- TASK DIRECTIONS -
Starting with the line containing "((s.prevValid = false" and going on through the line containing "def Obligations.PeriodPressesTicksAndFrames : Prop", return the lines of the data below exactly, and only those.

- SUPPLIED MATERIAL -
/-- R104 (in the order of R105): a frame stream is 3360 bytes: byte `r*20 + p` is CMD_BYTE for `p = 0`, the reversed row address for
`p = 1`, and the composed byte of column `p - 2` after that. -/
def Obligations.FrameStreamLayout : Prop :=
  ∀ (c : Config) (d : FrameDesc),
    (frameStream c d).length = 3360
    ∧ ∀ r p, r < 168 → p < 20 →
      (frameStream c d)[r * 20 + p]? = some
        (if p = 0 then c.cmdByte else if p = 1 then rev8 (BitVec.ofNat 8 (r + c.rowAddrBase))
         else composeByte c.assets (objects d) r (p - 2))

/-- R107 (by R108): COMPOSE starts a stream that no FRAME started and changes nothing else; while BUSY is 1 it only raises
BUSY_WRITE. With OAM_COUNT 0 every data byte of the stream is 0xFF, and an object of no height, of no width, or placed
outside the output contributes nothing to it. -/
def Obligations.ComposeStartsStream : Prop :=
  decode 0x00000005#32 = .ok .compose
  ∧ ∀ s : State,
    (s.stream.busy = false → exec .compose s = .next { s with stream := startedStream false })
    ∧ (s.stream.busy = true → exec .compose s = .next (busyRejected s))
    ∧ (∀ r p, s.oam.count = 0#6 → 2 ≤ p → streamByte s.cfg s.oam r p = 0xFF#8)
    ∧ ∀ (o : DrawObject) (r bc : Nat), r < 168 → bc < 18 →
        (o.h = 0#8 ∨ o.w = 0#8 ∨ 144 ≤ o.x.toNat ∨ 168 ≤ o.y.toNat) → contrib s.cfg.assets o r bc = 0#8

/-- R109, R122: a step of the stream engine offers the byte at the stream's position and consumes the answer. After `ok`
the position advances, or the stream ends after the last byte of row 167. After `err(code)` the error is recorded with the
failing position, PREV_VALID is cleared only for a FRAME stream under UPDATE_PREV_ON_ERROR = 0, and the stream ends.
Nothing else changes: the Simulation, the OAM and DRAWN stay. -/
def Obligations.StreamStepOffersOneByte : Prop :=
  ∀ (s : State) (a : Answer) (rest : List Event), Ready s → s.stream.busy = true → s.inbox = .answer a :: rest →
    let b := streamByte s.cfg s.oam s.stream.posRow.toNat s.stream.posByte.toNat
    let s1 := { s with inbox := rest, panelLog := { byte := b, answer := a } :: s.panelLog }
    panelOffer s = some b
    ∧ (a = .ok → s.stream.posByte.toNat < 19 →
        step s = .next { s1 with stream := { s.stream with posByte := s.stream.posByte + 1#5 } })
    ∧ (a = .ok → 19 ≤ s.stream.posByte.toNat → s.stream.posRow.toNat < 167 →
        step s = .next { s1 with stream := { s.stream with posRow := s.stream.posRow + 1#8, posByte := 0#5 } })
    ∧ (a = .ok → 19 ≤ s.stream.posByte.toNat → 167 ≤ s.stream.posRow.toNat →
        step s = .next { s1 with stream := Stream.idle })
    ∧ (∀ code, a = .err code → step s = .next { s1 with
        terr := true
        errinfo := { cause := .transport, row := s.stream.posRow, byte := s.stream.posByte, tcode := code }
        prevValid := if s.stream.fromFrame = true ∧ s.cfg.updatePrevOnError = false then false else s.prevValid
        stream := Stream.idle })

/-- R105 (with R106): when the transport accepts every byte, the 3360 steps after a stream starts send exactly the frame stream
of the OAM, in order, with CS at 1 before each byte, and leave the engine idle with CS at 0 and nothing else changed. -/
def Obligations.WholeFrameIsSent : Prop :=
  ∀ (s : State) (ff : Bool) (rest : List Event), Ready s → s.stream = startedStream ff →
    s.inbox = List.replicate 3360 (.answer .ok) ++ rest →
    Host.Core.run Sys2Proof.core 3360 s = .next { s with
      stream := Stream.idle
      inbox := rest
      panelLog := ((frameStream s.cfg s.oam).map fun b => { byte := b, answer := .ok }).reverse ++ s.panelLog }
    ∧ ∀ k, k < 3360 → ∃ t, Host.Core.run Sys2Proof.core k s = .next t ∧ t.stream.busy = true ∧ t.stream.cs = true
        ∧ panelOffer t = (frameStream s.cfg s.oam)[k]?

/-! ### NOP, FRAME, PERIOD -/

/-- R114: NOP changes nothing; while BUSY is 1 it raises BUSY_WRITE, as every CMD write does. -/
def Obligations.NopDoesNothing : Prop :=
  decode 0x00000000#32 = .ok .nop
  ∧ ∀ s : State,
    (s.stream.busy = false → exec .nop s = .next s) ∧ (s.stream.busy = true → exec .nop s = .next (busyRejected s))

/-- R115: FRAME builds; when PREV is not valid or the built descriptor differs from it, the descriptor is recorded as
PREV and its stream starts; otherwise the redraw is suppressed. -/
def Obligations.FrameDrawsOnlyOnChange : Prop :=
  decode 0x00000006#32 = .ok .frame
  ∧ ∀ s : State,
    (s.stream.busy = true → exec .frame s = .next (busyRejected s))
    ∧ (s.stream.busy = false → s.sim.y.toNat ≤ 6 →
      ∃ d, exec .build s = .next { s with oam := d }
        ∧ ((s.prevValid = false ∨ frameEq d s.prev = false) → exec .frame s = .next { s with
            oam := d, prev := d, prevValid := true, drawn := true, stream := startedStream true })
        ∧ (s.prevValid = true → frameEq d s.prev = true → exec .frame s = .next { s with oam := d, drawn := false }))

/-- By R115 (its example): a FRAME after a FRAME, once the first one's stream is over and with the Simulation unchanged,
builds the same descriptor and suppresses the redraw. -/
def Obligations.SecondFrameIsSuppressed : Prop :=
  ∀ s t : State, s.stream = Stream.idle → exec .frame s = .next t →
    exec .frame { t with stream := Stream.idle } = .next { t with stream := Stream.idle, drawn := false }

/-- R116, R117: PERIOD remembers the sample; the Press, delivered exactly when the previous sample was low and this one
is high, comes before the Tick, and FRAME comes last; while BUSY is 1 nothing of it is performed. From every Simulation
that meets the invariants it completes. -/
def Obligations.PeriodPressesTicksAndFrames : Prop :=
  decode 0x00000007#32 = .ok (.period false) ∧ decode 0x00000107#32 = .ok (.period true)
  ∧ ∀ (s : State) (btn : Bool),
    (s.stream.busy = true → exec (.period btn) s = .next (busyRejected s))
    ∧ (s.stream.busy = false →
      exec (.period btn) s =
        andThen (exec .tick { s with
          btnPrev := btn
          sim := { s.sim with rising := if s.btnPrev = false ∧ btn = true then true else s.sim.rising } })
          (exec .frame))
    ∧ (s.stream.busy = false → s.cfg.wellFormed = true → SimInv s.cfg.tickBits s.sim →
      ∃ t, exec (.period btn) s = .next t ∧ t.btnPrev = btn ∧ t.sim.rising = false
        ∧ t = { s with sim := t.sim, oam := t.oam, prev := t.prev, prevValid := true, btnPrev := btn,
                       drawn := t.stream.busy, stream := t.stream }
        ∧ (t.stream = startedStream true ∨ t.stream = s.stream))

- TASK SOLUTION -
        ∧ ((s.prevValid = false ∨ frameEq d s.prev = false) → exec .frame s = .next { s with
            oam := d, prev := d, prevValid := true, drawn := true, stream := startedStream true })
        ∧ (s.prevValid = true → frameEq d s.prev = true → exec .frame s = .next { s with oam := d, drawn := false }))

/-- By R115 (its example): a FRAME after a FRAME, once the first one's stream is over and with the Simulation unchanged,
builds the same descriptor and suppresses the redraw. -/
def Obligations.SecondFrameIsSuppressed : Prop :=
  ∀ s t : State, s.stream = Stream.idle → exec .frame s = .next t →
    exec .frame { t with stream := Stream.idle } = .next { t with stream := Stream.idle, drawn := false }

/-- R116, R117: PERIOD remembers the sample; the Press, delivered exactly when the previous sample was low and this one
is high, comes before the Tick, and FRAME comes last; while BUSY is 1 nothing of it is performed. From every Simulation
that meets the invariants it completes. -/
def Obligations.PeriodPressesTicksAndFrames : Prop :=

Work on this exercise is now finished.